Alors, oui, en lisant l’évangile
d’aujourd’hui, je reconnais les prophètes, les guérisseurs, les pacifistes et
les pacifiants, aussi les pourvoyeurs de justice, les écoutants, les
accueillants, les aidants qui, aujourd’hui travaillent, consciemment ou
inconsciemment, à la réalisation du Royaume. Je reconnais aussi tous les lépreux, les aveugles, les sourds, les
malades, les endeuillés, les exclus pour toutes sortes de raisons qui, dans la
foi, consciente ou inconsciente, sont mis ou remis debout.

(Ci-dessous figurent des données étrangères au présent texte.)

-- ==== Sys2Proof/Machine/Operands.lean ====
section
/-! DEFINITION. What the operand bytes of an operation stand for (30_encoding R76): the API codes of
CONFIGURE and ROTATE, which are "distinct from the register codes", and the masks and legal values of the
register writes. Multi-byte operands are put together by the decoder (R77). -/

namespace Sys2Proof.Machine

/-- CFG `w`: bitWidth as an unsigned byte; legal 5 to 8 (30_encoding R76). -/
def bitWidthOfApi (w : Byte) : Option BitWidth :=
  match w with
  | 5#8 => some .w5
  | 6#8 => some .w6
  | 7#8 => some .w7
  | 8#8 => some .w8
  | _ => none

/-- CFG `par`: 0 disabled, 1 even, 2 odd (30_encoding R76). -/
def parityOfApi (par : Byte) : Option Parity :=
  match par with
  | 0#8 => some .disabled
  | 1#8 => some .even
  | 2#8 => some .odd
  | _ => none

/-- CFG `sb`: stopBits; legal 1 or 2 (30_encoding R76). -/
def stopBitsOfApi (sb : Byte) : Option StopBits :=
  match sb with
  | 1#8 => some .one
  | 2#8 => some .two
  | _ => none

/-- The Frame Configuration that CONFIGURE's operands spell, none where a field is out of its domain or the
rate is 0 (41_frame_codec R140, R141). -/
def configOfApi (w par sb : Byte) (b : Long) : Option FrameConfig :=
  match bitWidthOfApi w, parityOfApi par, stopBitsOfApi sb with
  | some bw, some p, some st => if b = 0#32 then none else some ⟨⟨bw, p, st⟩, b.toNat⟩
  | _, _, _ => none

/-- ROT `st`: 0 stopped, 1 clockwise, 2 counter-clockwise (30_encoding R76). -/
def motorStateOfApi (st : Byte) : Option MotorState :=
  match st with
  | 0#8 => some .stopped
  | 1#8 => some .clockwise
  | 2#8 => some .counterClockwise
  | _ => none

/-- `motorEncode(state)`, the MOTOR value written (30_encoding R73). -/
def motorEncode : MotorState → Byte
  | .stopped => 0x0C#8
  | .clockwise => 0x0D#8
  | .counterClockwise => 0x0E#8

/-- The three values that may be written to MOTOR (40_register_access R111). -/
def motorLegal (v : Byte) : Bool := decide (v = 0x0C#8) || decide (v = 0x0D#8) || decide (v = 0x0E#8)

/-- A CTRL write sets a reserved bit (10_state R24). -/
def ctrlReserved (v : Byte) : Bool := decide (v &&& 0xE7#8 ≠ 0#8)

/-- A BAUD write sets a reserved bit (10_state R26). -/
def baudReserved (v : Half) : Bool := decide (v &&& 0xF000#16 ≠ 0#16)

/-- A POLL mask selects a reserved bit of STATUS (40_register_access R118). -/
def pollReserved (mask : Byte) : Bool := decide (mask &&& 0x5F#8 ≠ 0#8)

end Sys2Proof.Machine
end

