/-- "The three register writes cannot fault": the divisor of an achievable rate sets no reserved bit of BAUD. -/
theorem configureBaud_reserved {fClk : Nat} {b : Long} (ha : achievable fClk b.toNat = true) :
    configureBaud fClk b &&& 0xF000#16 = 0#16 :=
  baudReserved_ofNat (achievable_div ha).2

theorem txEnabled_of_configured (h : s.configured = true) : s.txEnabled = true := by
  simp only [State.configured, Bool.and_eq_true] at h; exact h.1

theorem rxEnabled_of_configured (h : s.configured = true) : s.rxEnabled = true := by
  simp only [State.configured, Bool.and_eq_true] at h; exact h.2

theorem execPollStatus_effect {mask value : Byte} (h : execPollStatus mask value s = .next t) :
    CallerEffect (.pollStatus mask value) s t := by
  unfold execPollStatus pollStep at h
  split_ifs at h with h1 h2
  · exact faults_effect h (by simp)
  · exact completes_effect h (.poll _ _ _)
  · exact holds_effect h (by simp [holding, h1, h2])

/-- An operation behind its check: it faults, or its step is taken in a configured node. -/
theorem requireConfigured_effect {i : Instr} {e : OpStep} (h : callerOp s (requireConfigured s e) = .next t)
    (he : s.configured = true → callerOp s e = .next t → CallerEffect i s t) : CallerEffect i s t := by
  unfold requireConfigured at h
  split_ifs at h with hcfg
  · exact he hcfg h
  · exact faults_effect h (by simp)

theorem execConfigure_effect {w par sb : Byte} {b : Long} (h : execConfigure w par sb b s = .next t) :
    CallerEffect (.configure w par sb b) s t := by
  have first : s.phase ≠ .frameWritten → callerOp s (writeThen (configureFrame w par sb b s)
      fun t => .continues (t.atPhase .frameWritten)) = .next t → CallerEffect (.configure w par sb b) s t :=
    fun hp h => writeThen_effect h (fun _ => configureFrame_error) fun u hu h' => by
      obtain ⟨h0, c, hc, ha, rfl⟩ := configureFrame_ok hu
      exact continues_effect h' (.configureFrame _ _ _ _ _ c hp h0 hc ha)
  unfold execConfigure configureStep at h
  cases hp : s.phase with
  | entry => rw [hp] at h; exact first (by simp [hp]) h
  | waited => rw [hp] at h; exact first (by simp [hp]) h
  | taken c => rw [hp] at h; exact first (by simp [hp]) h
  | frameWritten =>
    rw [hp] at h
    exact writeThen_effect h (fun c hc => by rcases writeBaud_error hc with rfl | rfl <;> simp) fun u hu h' => by
      obtain ⟨h0, hv, rfl⟩ := writeBaud_ok hu
      exact continues_effect h' (.configureBaud _ _ _ _ _ hp h0 hv)
  | baudWritten =>
    rw [hp] at h
    exact writeThen_effect h (fun c hc => by rcases writeCtrl_error hc with rfl | rfl | rfl <;> simp)
      fun u hu h' => by
        obtain ⟨h0, -, hw, rfl⟩ := writeCtrl_ok hu
        exact completes_effect h' (.configureCtrl _ _ _ _ _ hp h0 (hw (by decide)))

theorem execSendByte_effect {v : Byte} (h : execSendByte v s = .next t) :
    CallerEffect (.sendByte v) s t := by
  refine requireConfigured_effect h fun hcfg h => ?_
  obtain ⟨hp, e⟩ | ⟨hp, hb, e⟩ | ⟨hp, hb, e⟩ := txPut_cases v s .completes <;> rw [e] at h
  · exact completes_effect h (.sendByte _ _ hcfg hp)
  · exact continues_effect h (.sendReady _ _ (.inl ⟨v, rfl⟩) hcfg hp hb)
  · exact holds_effect h (by simp [holding, hcfg, hp, hb])

theorem execReceiveByte_effect (h : execReceiveByte s = .next t) : CallerEffect .receiveByte s t := by
  refine requireConfigured_effect h fun hcfg h => ?_
  unfold receiveByteStep at h
  obtain ⟨hb, e⟩ | ⟨b, hb, hp, e⟩ | ⟨b, hb, hp, e⟩ := rxTake_cases s _ <;> rw [e] at h
  · exact holds_effect h (by simp [holding, hcfg, hb])
  · exact completes_effect h (.receiveByte _ _ hcfg hp hb)
  · exact continues_effect h (.receiveReady _ _ (.inl rfl) hcfg hp (by simp [hb]))

theorem execSendString_effect {p : List Byte} (h : execSendString p s = .next t) :
    CallerEffect (.sendString p) s t := by
  refine requireConfigured_effect h fun hcfg h => ?_
  split_ifs at h with hnul
  · exact faults_effect h (by simp)
  · have hnul : p.contains 0#8 = false := by simpa using hnul
    unfold sendStringStep at h
    cases hv : p[s.strSent]? with
    | none => rw [hv] at h; exact completes_effect h (.sendNothing _ _ hv)
    | some v =>
      obtain ⟨hlt, -⟩ := List.getElem?_eq_some_iff.1 hv
      rw [hv] at h
      simp only at h
      obtain ⟨hp, e⟩ | ⟨hp, hb, e⟩ | ⟨hp, hb, e⟩ := txPut_cases v s _ <;> rw [e] at h
      · split_ifs at h with hm
        · exact continues_effect h (.sendMore _ _ _ hcfg hv hp hm)
        · exact completes_effect h (.sendLast _ _ _ hcfg hv hp hm)
      · exact continues_effect h (.sendReady _ _ (.inr ⟨p, rfl, hlt⟩) hcfg hp hb)
      · exact holds_effect h (by simp only [holding, hcfg, hnul, hb, hlt, decide_eq_true hp]; rfl)

theorem execReceiveString_effect {cap : Byte} (h : execReceiveString cap s = .next t) :
    CallerEffect (.receiveString cap) s t := by
  refine requireConfigured_effect h fun hcfg h => ?_
  have take : s.takenByte = none → callerOp s (rxTake s fun c t => .continues (t.atPhase (.taken c))) = .next t →
      CallerEffect (.receiveString cap) s t := by
    intro hn h
    obtain ⟨hb, e⟩ | ⟨b, hb, hp, e⟩ | ⟨b, hb, hp, e⟩ := rxTake_cases s _ <;> rw [e] at h
    · exact holds_effect h (by simp [holding, hcfg, hb, hn])
    · exact continues_effect h (.receiveTake _ _ _ hcfg hp hb)
    · exact continues_effect h (.receiveReady _ _ (.inr ⟨cap, rfl⟩) hcfg hp (by simp [hb]))
  unfold receiveStringStep at h
  cases hp : s.phase with
  | entry => rw [hp] at h; exact take (by simp [State.takenByte, hp]) h
  | waited => rw [hp] at h; exact take (by simp [State.takenByte, hp]) h
  | frameWritten => rw [hp] at h; exact take (by simp [State.takenByte, hp]) h
  | baudWritten => rw [hp] at h; exact take (by simp [State.takenByte, hp]) h
  | taken c =>
    rw [hp] at h
    simp only [useTaken, State.bufferFull] at h
    by_cases hfull : cap.toNat ≤ s.strMsg.length
    · simp only [hfull, decide_true, if_true] at h
      exact faults_effect h (by simp)
    · simp only [hfull, decide_false, Bool.false_eq_true, if_false] at h
      split_ifs at h with hsent
      · subst hsent
        exact completes_effect h (.receiveLast _ _ hcfg hp (by omega))
      · exact continues_effect h (.receiveMore _ _ _ hcfg hp (by omega) hsent)
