-- ==== Sys2Proof/Laws/Link.lean ====
section
/-! SUPPORT. What a PEER step, a cut frame and a carried frame can do, and what a node's step does to the link,
said once. -/

namespace Sys2Proof.Machine

variable {s t : State}

/-- A PEER step that answers a next state: the program is accepted, no fault is recorded, and the frame is on the
line (42_byte_transport R183). -/
theorem peerTurn_next {f : Frame} (h : peerTurn f s = .next t) :
    (∃ ops, decodeProgram s.program = .ok ops) ∧ s.fault = none ∧ t = peerSend f s := by
  obtain ⟨ops, hp, hf, hl⟩ := agentTurn_next h
  exact ⟨⟨ops, hp⟩, hf, by simpa [liveTurn] using hl.symm⟩

/-- PEER has a step in every accepted node without a fault. -/
theorem peerTurn_live {ops : List Instr} (f : Frame) (hp : decodeProgram s.program = .ok ops)
    (hf : s.fault = none) : peerTurn f s = .next (peerSend f s) :=
  agentTurn_live hp hf

/-- A node with a fault recorded keeps its line as it is (10_state R37). -/
theorem arrive_of_fault (cut : Option Frame) (h : s.fault ≠ none) : arrive cut s = s := by
  unfold arrive
  cases cut with
  | none => rfl
  | some g =>
    simp only
    split
    · next e => exact absurd (peerTurn_next e).2.1 h
    · rfl
    · rfl

/-- A cut frame changes nothing, or it is a PEER step of an accepted node without a fault. -/
theorem arrive_cases (cut : Option Frame) (s : State) :
    arrive cut s = s ∨ ∃ g, cut = some g ∧ (∃ ops, decodeProgram s.program = .ok ops) ∧ s.fault = none ∧
      arrive cut s = peerSend g s := by
  unfold arrive
  cases cut with
  | none => exact .inl rfl
  | some g =>
    simp only
    split
    · next e => exact .inr ⟨g, rfl, (peerTurn_next e).1, (peerTurn_next e).2.1, (peerTurn_next e).2.2⟩
    · exact .inl rfl
    · exact .inl rfl

/-- A cut frame arrives at an accepted node without a fault. -/
theorem arrive_live {ops : List Instr} (g : Frame) (hp : decodeProgram s.program = .ok ops)
    (hf : s.fault = none) : arrive (some g) s = peerSend g s := by
  simp [arrive, peerTurn_live g hp hf]

/-- There is nothing to carry. -/
theorem carryTurn_none {w : List Frame} {k : Nat} (h : w[k]? = none) (s : State) :
    carryTurn w k s = .next s := by
  simp [carryTurn, h]

/-- The next frame is carried by a PEER step. -/
theorem carryTurn_some {w : List Frame} {k : Nat} {f : Frame} (h : w[k]? = some f) (s : State) :
    carryTurn w k s = peerTurn f s := by
  simp [carryTurn, h]

/-- A carried frame is counted once. -/
theorem carried_some {w : List Frame} {k : Nat} {f : Frame} (h : w[k]? = some f) : carried w k = k + 1 := by
  simp [carried, (List.getElem?_eq_some_iff.1 h).1]

/-- Nothing carried, nothing counted. -/
theorem carried_none {w : List Frame} {k : Nat} (h : w[k]? = none) : carried w k = k := by
  simp only [carried, Nat.not_lt.2 (List.getElem?_eq_none_iff.1 h), if_false]

/-- A link's step that answers a next link: the node's own step did. -/
theorem onOutcome_next {r : Result} {put : State → Link} {m : Link} (h : onOutcome r put = .next m) :
    ∃ t, r = .next t ∧ m = put t := by
  cases r with
  | next t => exact ⟨t, rfl, by simpa [onOutcome] using h.symm⟩
  | fault e => simp [onOutcome] at h
  | refused e => simp [onOutcome] at h

end Sys2Proof.Machine
end

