theorem appendMessage (h : BlockInv s) (c : Byte) : BlockInv (s.appendMessage c) :=
  (h.storeByte s.bufferAddress c).setLocals _ _ _

theorem finishMessage (h : BlockInv s) : BlockInv s.finishMessage :=
  ((h.storeByte s.bufferAddress Config.terminator).record (.str s.strMsg)).setLocals _ _ _

/-- A completed operation: no fault is recorded, so no record names the old pc. -/
theorem advance (h : BlockInv s) (hf : s.fault = none) : BlockInv s.advance :=
  { h with faultRecord := fun _ hr => absurd (hf.symm.trans hr) (by simp) }

theorem raiseFault (h : BlockInv s) {a : Agent} {c : FaultCode}
    (hc : a = .caller ∧ c ≠ .lineFormat ∨ a = .rxeng ∧ c = .lineFormat) : BlockInv (s.raiseFault a c) :=
  { h with faultRecord := fun _ hr => Option.some.inj hr ▸ ⟨rfl, hc⟩ }

theorem setMotor (h : BlockInv s) {v : Byte} (hv : motorLegal v = true) : BlockInv { s with motor := v } :=
  { h with motorPattern := .inr hv }

theorem fillTxbuf (h : BlockInv s) (hen : s.txEnabled = true) (v : Byte) : BlockInv { s with txbuf := some v } :=
  { h with txbufEnabled := fun _ => hen }

theorem emptyRxbuf (h : BlockInv s) : BlockInv { s with rxbuf := none } :=
  { h with rxbufNarrow := fun _ hv => absurd hv (by simp) }

/-- A block with CTRL = 0 holds nothing, and hears nothing of what is on its line. -/
theorem holds_nothing (h : BlockInv s) (h0 : s.ctrl = 0#8) :
    s.txbuf = none ∧ s.txshift = none ∧ s.wireOut = [] ∧ s.rxbuf = none ∧ s.overrunSeen = false ∧
      s.wireLost = s.wireIn.length := by
  have htx : s.txEnabled = false := by simp [State.txEnabled, h0]
  have hrx : s.rxEnabled = false := by simp [State.rxEnabled, h0]
  have hnot : ∀ x, ¬ encodedHere s x := fun x hx => by simp [encodedHere, htx] at hx
  refine ⟨?_, ?_, ?_, ?_, ?_, h.lostOnLine.2 hrx⟩
  · simpa [htx] using h.txbufEnabled
  · exact Option.eq_none_iff_forall_ne_some.2 fun x hx => hnot x (h.txshiftEncoded x hx)
  · exact List.eq_nil_iff_forall_not_mem.2 fun x hx => hnot x (h.wireOutEncoded x hx)
  · exact Option.eq_none_iff_forall_ne_some.2 fun v hv => by simpa [hrx] using (h.rxbufNarrow v hv).1
  · simpa [hrx] using h.overrunEnabled

/-- While CTRL = 0, CTRL, FRAME and BAUD may take any legal values (10_state R45): the block holds nothing that would
depend on them. -/
theorem setConfig (h : BlockInv s) (h0 : s.ctrl = 0#8) {c : Byte} {f : Option Byte} {d : Option Half}
    (hc : c &&& 0xE7#8 = 0#8) (hf : ∀ v, f = some v → frameIllegal v = false)
    (hd : ∀ v, d = some v → v &&& 0xF000#16 = 0#16) (hw : c ≠ 0#8 → f.isSome ∧ d.isSome) :
    BlockInv { s with ctrl := c, frame := f, baud := d } := by
  obtain ⟨htxbuf, htxshift, hout, hrxbuf, hover, hlost⟩ := h.holds_nothing h0
  exact { h with
    ctrlBits := hc
    frameLegal := hf
    baudLegal := hd
    enabledWritten := hw
    txbufEnabled := by simp [htxbuf]
    txshiftEncoded := by simp [htxshift]
    wireOutEncoded := by simp [hout]
    rxbufNarrow := by simp [hrxbuf]
    overrunEnabled := by simp [hover]
    lostOnLine := ⟨hlost.le, fun _ => hlost⟩ }

theorem setCtrl (h : BlockInv s) (h0 : s.ctrl = 0#8) {v : Byte} (hv : v &&& 0xE7#8 = 0#8)
    (hw : v ≠ 0#8 → s.frame.isSome ∧ s.baud.isSome) : BlockInv { s with ctrl := v } :=
  h.setConfig h0 hv h.frameLegal h.baudLegal hw

theorem setFrame (h : BlockInv s) (h0 : s.ctrl = 0#8) {v : Byte} (hv : frameIllegal v = false) :
    BlockInv { s with frame := some v } :=
  h.setConfig h0 h.ctrlBits (fun _ hu => Option.some.inj hu ▸ hv) h.baudLegal (absurd h0)

theorem setBaud (h : BlockInv s) (h0 : s.ctrl = 0#8) {v : Half} (hv : v &&& 0xF000#16 = 0#16) :
    BlockInv { s with baud := some v } :=
  h.setConfig h0 h.ctrlBits h.frameLegal (fun _ hu => Option.some.inj hu ▸ hv) (absurd h0)
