-- ==== Sys2Proof/Machine/Bits.lean ====
section
/-! DEFINITION. Bit fields, sign extension and byte order. Bits are numbered from 0 at the least significant end and
ranges are written [hi:lo] (00_scope.md, Conventions of writing); every word is little-endian (R10, R116). -/
namespace Sys2Proof.Machine

/-- A bit field: its lowest bit and its width. -/
structure Fld where
  lo : Nat
  w : Nat
  deriving DecidableEq, Repr

/-- The value of bits [lo + w - 1 : lo] of a number. -/
def bitsOf (v lo w : Nat) : Nat := (v / 2 ^ lo) % 2 ^ w

/-- A number with bits [lo + w - 1 : lo] replaced by the low w bits of x. -/
def withBits (v lo w x : Nat) : Nat := v - bitsOf v lo w * 2 ^ lo + (x % 2 ^ w) * 2 ^ lo

/-- A field of a 32-bit register. -/
def getF (v : W32) (f : Fld) : Nat := bitsOf v.toNat f.lo f.w
/-- A 32-bit register with one field replaced. -/
def setF (v : W32) (f : Fld) (x : Nat) : W32 := BitVec.ofNat 32 (withBits v.toNat f.lo f.w x)

/-- Bits [lo + w - 1 : lo] of a 64-bit word, as a number. -/
def bits64 (v : W64) (lo w : Nat) : Nat := bitsOf v.toNat lo w
/-- One bit of a 64-bit word. -/
def bit64 (v : W64) (i : Nat) : Bool := v.getLsbD i

/-- A w-bit two's-complement number as an integer. -/
def signedOf (w x : Nat) : Int := if x % 2 ^ w < 2 ^ (w - 1) then (x % 2 ^ w : Nat) else (x % 2 ^ w : Nat) - (2 ^ w : Nat)
/-- An integer modulo 2^w, as a number. -/
def wrapTo (w : Nat) (i : Int) : Nat := (i % (2 ^ w : Nat)).toNat
/-- An integer held to the range of a w-bit two's-complement number. -/
def satTo (w : Nat) (i : Int) : Int :=
  if i < -((2 ^ (w - 1) : Nat) : Int) then -((2 ^ (w - 1) : Nat) : Int)
  else if i > ((2 ^ (w - 1) : Nat) : Int) - 1 then ((2 ^ (w - 1) : Nat) : Int) - 1 else i

/-- The value of little-endian bytes. -/
def leVal : List Byte → Nat
  | [] => 0
  | b :: r => b.toNat + 256 * leVal r
/-- The n little-endian bytes of a number. -/
def leBytes : Nat → Nat → List Byte
  | 0, _ => []
  | n + 1, v => BitVec.ofNat 8 v :: leBytes n (v / 256)

/-- A quotient rounded up. -/
def ceilDiv (a b : Nat) : Nat := (a + b - 1) / b
/-- A number rounded down to a multiple. -/
def alignDown (a n : Nat) : Nat := a - a % n
/-- Holds a number to a range. -/
def clampTo (lo hi x : Nat) : Nat := if x < lo then lo else if x > hi then hi else x
/-- A Boolean as 0 or 1. -/
def b2n (b : Bool) : Nat := if b then 1 else 0

/-- The times of a kind of event within the millisecond that ends now, with one more event now (R31, R276). -/
def lastMs (now : Nat) (l : List Nat) : List Nat := now :: l.filter (fun t => now ≤ t + 1000000)

/-- Of the times of a kind of event, those within the millisecond that ends now. -/
def inMs (now : Nat) (l : List Nat) : List Nat := l.filter (fun t => now ≤ t + 1000000)

/-- The numbers from a on, n of them. -/
def upFrom (a n : Nat) : List Nat := (List.range n).map (a + ·)

/-- Applies f to a state for each number below n, from 0 up. -/
def iterN {σ : Type} (f : Nat → σ → σ) : Nat → σ → σ
  | 0, s => s
  | n + 1, s => f n (iterN f n s)

end Sys2Proof.Machine
end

Aucune de ces personnes ne fait la
« une » des journaux… ou trop rarement. Cependant chacun et chacune d’entre elles
sont un levier créateur du Royaume annoncé. Chacun et chacune d’entre elles me donnent à croire que l’Esprit de Dieu
est à l’œuvre dans le monde ou plus particulièrement dans le cœur des
hommes. Voilà ce que les récits de
miracles me permettent de discerner, voilà ce qu’ils me font percevoir de cette
présence bénéfique de l’Esprit de Pentecôte à l’œuvre dans nos vies d’hommes et
de femmes.
Priez le maître de
la moisson qu’il envoie les ouvriers, que nous sommes tous et toutes, à sa
moisson.
Introduction au Notre Père
Seigneur Jésus,
c’est toi qui nous montres l’exemple, c’est toi qui nous invites à mettre nos
pas dans les tiens et à goûter au bonheur de vivre de ta vie. Pour que nous
osions l’aventure avec toi, inspirés par l’Esprit de vérité et de vie, prions
notre Père comme toi-même tu nous l’as enseigné.
Prière de conclusion
Seigneur, Tu es le
Dieu de l’inattendu, de l’imprévisible mais avec certitude Tu es le Dieu de la
Vie. Apprends-nous à entendre ta voix, rends-nous docile à ton enseignement et
donne-nous le bonheur de te servir là où Tu nous y appelles.